Thoughts? Thanks in advance.

Comments

  • omelasomelas Member
    edited November 25

    have a dedicate mysql server that receive from others, and a bunch of threads connect to that to insert to database as remote user?

  • I would recommend a dedicated server for consistent disk performance. Is the bottle neck disk or cpu?

    Thanked by 1fixxation
  • 1nf1nf Member

    How long will it take? You could a massive bare metal box with an hourly provider for a few hours.

    Thanked by 1fixxation
  • AXYZEAXYZE Member
    edited November 25

    Go with AX41-NVME or get preemptible VM instances from any major cloud provider if this doesnt need to run 24/7.

    AX41-NVME has 'no setup free' promo now, without promo setup fee is about 30-40euro iirc.
    https://www.hetzner.com/dedicated-rootserver/ax41-nvme/configurator

    VPSes will throttle if you will use a lot of disk for longer periods of time, even VDS ones. 500-1000byte files are very demanding on drive. If you would get AX41 then you have 2x NVMe so you can split files into two disks and get A LOT better performance than shared VPS. I dont know if standard RAID is good idea for such small files.

    Some tests even show that RAID0 will reduce performance for small file operations because of overhead.

  • cadddrcadddr Member
    edited November 25

    If it's batchjob thing rent CCX-22/higher move data in, do stuff, get it out, delete instance. 100GB data shouldn't take more than 8hr including moving data.

  • ralfralf Member
    edited November 25

    If you're just doing simple data transformation, I don't really understand why you need a new server for this...

    Most of the time taken for this task will be reading the tiny files off disk, so the processing time won't much on long of the time to copy this data to another server.
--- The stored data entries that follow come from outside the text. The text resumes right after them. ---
theorem dataArrival_eq (s : State) (core : Nat) (e : Eng) (entry : BitVec 16) (lo hi : Nat) :
    exec (.dataArrival core e entry lo hi) s = .next (atCore (lifted core e entry lo hi s) core (arrived e entry lo hi)) := rfl

/-- What comes at the current core. -/
theorem dataArrival_self (s : State) (e : Eng) (entry : BitVec 16) (lo hi : Nat) :
    exec (.dataArrival s.core.id e entry lo hi) s = .next (arrived e entry lo hi (lifted s.core.id e entry lo hi s)) := by
  rw [dataArrival_eq, atCore_self (s := lifted _ _ _ _ _ s) (k := s.core.id) rfl]

theorem sameElsewhere_dataArrival (s : State) (e : Eng) (entry : BitVec 16) (lo hi : Nat) : SameElsewhere s (.dataArrival · e entry lo hi) := by
  intro k _ hk
  rw [dataArrival_eq, lifted, atCore_holds s k _ _ hk]
  refine congrArg _ (atCore_congr s k _ _ fun t ht => ?_)
  rw [after_next (dataArrival_eq t k e entry lo hi), atCore_self (s := lifted _ _ _ _ _ t) ht]
  rfl

theorem pendComes_iff (s : State) (e : Eng) (entry : BitVec 16) (lo hi : Nat) (p : Pend) :
    pendComes s e entry lo hi p = true ↔ (∃ j, findJob s p.job = some j ∧ j.eng = e ∧ j.entry = entry) ∧
      (p.pos ≤ hi ∧ lo < p.pos + max 1 p.len) ∧ p.arrived = false ∧ p.need = false := by
  unfold pendComes
  cases findJob s p.job <;> simp [and_assoc]

theorem transitComes_iff (e : Eng) (entry : BitVec 16) (lo hi : Nat) (t : Transit) :
    transitComes e entry lo hi t = true ↔
      t.eng = e ∧ t.entry = entry ∧ (t.pos ≤ hi ∧ lo < t.pos + max 1 t.len) ∧ t.need = false := by
  simp [transitComes, and_assoc]

/-- A pending write after an arrival. -/
theorem arrived_pends {s : State} (e : Eng) (entry : BitVec 16) (lo hi : Nat) {k : Nat} {p : Pend} (hp : s.core.eng.pends[k]? = some p) :
    (arrived e entry lo hi s).core.eng.pends[k]? =
      some (if pendComes s e entry lo hi p then { p with arrived := true, ready := s.gtc + p.lag } else p) := by
  simp only [arrived, withEng, List.getElem?_map, hp, Option.map_some]

/-- A write on its way after an arrival. -/
theorem arrived_transit {s : State} (e : Eng) (entry : BitVec 16) (lo hi : Nat) {k : Nat} {t : Transit}
    (ht : s.core.eng.transit[k]? = some t) :
    (arrived e entry lo hi s).core.eng.transit[k]? = some (if transitComes e entry lo hi t then { t with arrived := true } else t) := by
  simp only [arrived, withEng, List.getElem?_map, ht, Option.map_some]

theorem holdMeets_iff (core : Nat) (e : Eng) (entry : BitVec 16) (lo hi : Nat) (h : Hold) :
    holdMeets core e entry lo hi h = true ↔ h.core = core ∧ h.eng = e ∧ h.entry = entry ∧ h.lo ≤ hi ∧ lo ≤ h.hi := by
  simp [holdMeets, and_assoc]

/-! ## The ends of freezes (01 R21 to R26, 04 R99, R110) -/

section
variable {s : State} {f : Freeze} (hf : s.core.eng.freeze = some f)
include hf

theorem freezeResume_ends (h : freezeEnds s f = true) : exec .freezeResume s = .next (withEng s { s.core.eng with freeze := none }) := by
  simp only [exec, execFreezeResume, hf, if_pos h]
  rfl

theorem freezeResume_stays (h : freezeEnds s f = false) : exec .freezeResume s = .next s := by
  simp only [exec, execFreezeResume, hf, h, Bool.false_eq_true, if_false]

theorem freezeTimeout_expired (h : freezeEnds s f = false) (hc : f.cause ∈ [1, 2, 5]) (hg : f.since + 2 ^ 24 ≤ s.gtc) :
    exec .freezeTimeout s = .next (faulted s ⟨0x11, 4, f.eng, freezeEntry s f, f.step, 0⟩) := by
  have expired : freezeExpired s f = true := by
    simp only [List.mem_cons, List.not_mem_nil, or_false] at hc
    simp only [freezeExpired, Bool.and_eq_true, Bool.or_eq_true, beq_iff_eq, decide_eq_true_eq, or_assoc]
    exact ⟨hc, hg⟩
  simp only [exec, execFreezeTimeout, hf, expired, h, Bool.not_false, Bool.and_self, if_true, raiseEFault_eq_faulted]

end

/-- The handler's address is that of the claims. -/
theorem enterTrap_eq_inHandler (s : State) (epc cause bad : Word) : enterTrap s epc cause bad = inHandler s epc cause bad := rfl

section
variable {s : State} {f : EFault} (hf : s.core.eng.efault = some f)
include hf

theorem engineFaultTrap_kernel (hm : s.core.csr.mode = true) : exec .engineFaultTrap s = .next s := by
  simp only [exec, execEngineFaultTrap, hf, if_pos hm]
    If it was me, I'd write a perl script that takes as input a list of filenames from stdin, opens that as JSON, transforms it and output one or more INSERT statements to stdout.

    You can then do:
    find -type f basedir/ | ./transform.pl > huge.sql

    Periodically put some commits in the output every 1000 records or so, or instead of outputting to stdout, you can write to files split every 1000 or so.

    If there's any pattern to the naming, you could add an -iname to the find to restrict the output SQL to a subset of source files.

    Using find this way means that you're paying the cost of reading the directory linearly, not having to cache the directory in RAM so that it can be sorted (e.g. if you used wildcards in the shell), and so the transfer speed from disk will be about as optimal as it can be. If you're only doing simple transformations, you might even outperform the speed of a network transfer to a remote server.

    Thanked by 1fixxation
  • jsgjsg Member, Resident Benchmarker
    edited November 25

    @fixxation said:
    Hi - I need a bit of help with a recommendation for a server.

    I have a huge amount of data in tiny JSON files that I need to load into a MySQL database. There could be nearly 100 million files that I need to parse, each about 500-1000 bytes in size.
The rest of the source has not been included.